Opening single “Entertainment” begins the album with a sort of “I Think I’m Turning Japanese” keyboard lick before launching into a vague recreation of “Lisztomania,” only less infectious and precise. The bass rumble of the intro, the unknowingly lost pre-chorus, the strange choir-enhanced bridge and the safe sanitation of the song’s entirety derail its obvious attributes (crisp production in the verse, the memorable lead and charisma). And whiffing on the album’s seemingly sure-fire hit foreshadows a collection full of problems.

Many songs sit between success and failure. “The Real Thing” has a payoff near the end of the chorus, with the caveat that you have to deal with a whole lot of meandering aimlessness in order to get there. Synthesizer tones provide structure to the album’s strongest tracks, “SOS In Bel Air” and “Oblique City,” but on “Bourgeois” and “Chloroform,” they appear to be all the songs have to offer. Bankrupt! has unifying elements running through it, typical of great albums, with the environment clearly defined and the songs clearly belonging together, as if they expected the magic to just arrive naturally, as they always had before. And they just didn’t. Bankrupt! is an album that is easy to excuse, only to the effect that the more you excuse its deficiencies, the more you realize you are making excuses for it. Little is bad, but little is memorable or exciting or even interesting.

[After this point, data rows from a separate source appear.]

theorem execWdtKick_only {s : State} {v0 v1} : OutTouch 134217728 s (@execWdtKick v0 v1 s) := by
  have h : Touch 134217728 s s := Touch.refl
  unfold execWdtKick
  extract_lets +onlyGivenNames x1
  have h1 : Touch 134217728 s x1 := by
    unfold x1
    exact atTime_only.step rfl (by assumption)
  clear_value x1
  refine OutTouch.ite ?_ ?_
  · refine OutTouch.ok ?_
    refine Touch.setMgmt (.inr rfl) (.inl rfl) ?_
    assumption
  · exact OutTouch.ok (by assumption)

theorem execFirmwareImageWritten_only {s : State} {v0 v1} : OutTouch 4290772991 s (@execFirmwareImageWritten v0 v1 s) := by
  have h : Touch 4290772991 s s := Touch.refl
  unfold execFirmwareImageWritten
  extract_lets +onlyGivenNames x1
  have h1 : Touch 4290772991 s x1 := by
    unfold x1
    exact atTime_only.step rfl (by assumption)
  clear_value x1
  split
  · exact OutTouch.ok (by assumption)
  · refine OutTouch.ite ?_ ?_
    · exact OutTouch.ok (updateFail_only.step rfl (by assumption))
    · extract_lets +onlyGivenNames x2
      clear_value x2
      extract_lets +onlyGivenNames x3
      extract_lets +onlyGivenNames x4
      have h4 : Touch 4290772991 s x4 := by
        unfold x4
        refine Touch.setMgmt (.inl rfl) (.inl rfl) ?_
        assumption
      clear_value x4
      extract_lets +onlyGivenNames x5
      clear_value x5
      extract_lets +onlyGivenNames x6
      clear_value x6
      extract_lets +onlyGivenNames x7
      have h7 : Touch 4290772991 s x7 := by
        unfold x7
        exact writeDir_only.step rfl (by assumption)
      clear_value x7
      extract_lets +onlyGivenNames x8
      have h8 : Touch 4290772991 s x8 := by
        unfold x8
        exact setn_only.step rfl (setn_only.step rfl (by assumption))
      clear_value x8
      extract_lets +onlyGivenNames x9
      have h9 : Touch 4290772991 s x9 := by
        unfold x9
        refine Touch.ite ?_ ?_
        · exact modSess_only.step rfl (by assumption)
        · assumption
      clear_value x9
      extract_lets +onlyGivenNames x10
      have h10 : Touch 4290772991 s x10 := by
        unfold x10
        exact sendIn_only.step rfl (by assumption)
      clear_value x10
      refine OutTouch.ok ?_
      refine Touch.ite ?_ ?_
      · exact bootStart_only.step rfl (restart_only.step rfl (by assumption))
      · assumption

theorem execIntegWatchdogExpiry_only {s : State} {v0} : OutTouch 8585740287 s (@execIntegWatchdogExpiry v0 s) := by
  have h : Touch 8585740287 s s := Touch.refl
  unfold execIntegWatchdogExpiry
  extract_lets +onlyGivenNames x1
  have h1 : Touch 8585740287 s x1 := by
    unfold x1
    exact atTime_only.step rfl (by assumption)
  clear_value x1
  extract_lets +onlyGivenNames x2
  clear_value x2
  refine OutTouch.ite ?_ ?_
  · exact OutTouch.ok (by assumption)
  · exact OutTouch.ok (integEnter_only.step rfl (coreReset_only.step rfl (sourceOn_only.step rfl
      (by assumption))))

theorem execIntegRestartDelayExpiry_only {s : State} {v0} : OutTouch 1 s (@execIntegRestartDelayExpiry v0 s) := by
  have h : Touch 1 s s := Touch.refl
  unfold execIntegRestartDelayExpiry
  extract_lets +onlyGivenNames x1
  have h1 : Touch 1 s x1 := by
    unfold x1
    exact atTime_only.step rfl (by assumption)
  clear_value x1
  refine OutTouch.ite ?_ ?_
  · exact OutTouch.ok (integStart_only.step rfl (inc32_only.step rfl (by assumption)))
  · exact OutTouch.ok (by assumption)

theorem execIntegTimerInterrupt_only {s : State} {v0} : OutTouch 134217728 s (@execIntegTimerInterrupt v0 s) := by
  have h : Touch 134217728 s s := Touch.refl
  unfold execIntegTimerInterrupt
  extract_lets +onlyGivenNames x1
  have h1 : Touch 134217728 s x1 := by
    unfold x1
    exact atTime_only.step rfl (by assumption)
  clear_value x1
  refine OutTouch.ite ?_ ?_
  · refine OutTouch.ok ?_
    refine Touch.setMgmt (.inr rfl) (.inl rfl) ?_
    assumption
  · exact OutTouch.ok (by assumption)

theorem setLocal_only {s : State} {v1 v2 v3} : Touch 134217744 s (@State.setLocal s v1 v2 v3) := by
  have h : Touch 134217744 s s := Touch.refl
  unfold State.setLocal
  refine Touch.ite ?_ ?_
  · exact modSess_only.step rfl (by assumption)
  · refine Touch.setMgmt (.inr rfl) (.inl rfl) ?_
    assumption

“Drakkar Noir” is most frustrating in its “jingle jangle jungle” bullshit. The album’s title track comes close second, mostly because it employs the exact same trick that Phoenix used at the same point on their last album with “Love Like A Sunset 1 and 2,” an extensive electronic intro leading to an easy-on-the-ears melody that doesn’t really live up to the build-up. Likewise, “Trying To Be Cool” does a similar aping a song earlier, striking the same territory at the same point that Phoenix had previously on “Fences.” These crutch-like facsimiles of their previous successes feel lazy at the only time in Phoenix’s career where they have needed to deliver, where a misstep can’t be easily forgotten. Hopefully, Phoenix have set themselves up well enough to survive this hiccup, but if they don’t, they’ll be scratching their heads about this much in the way we all have about their success.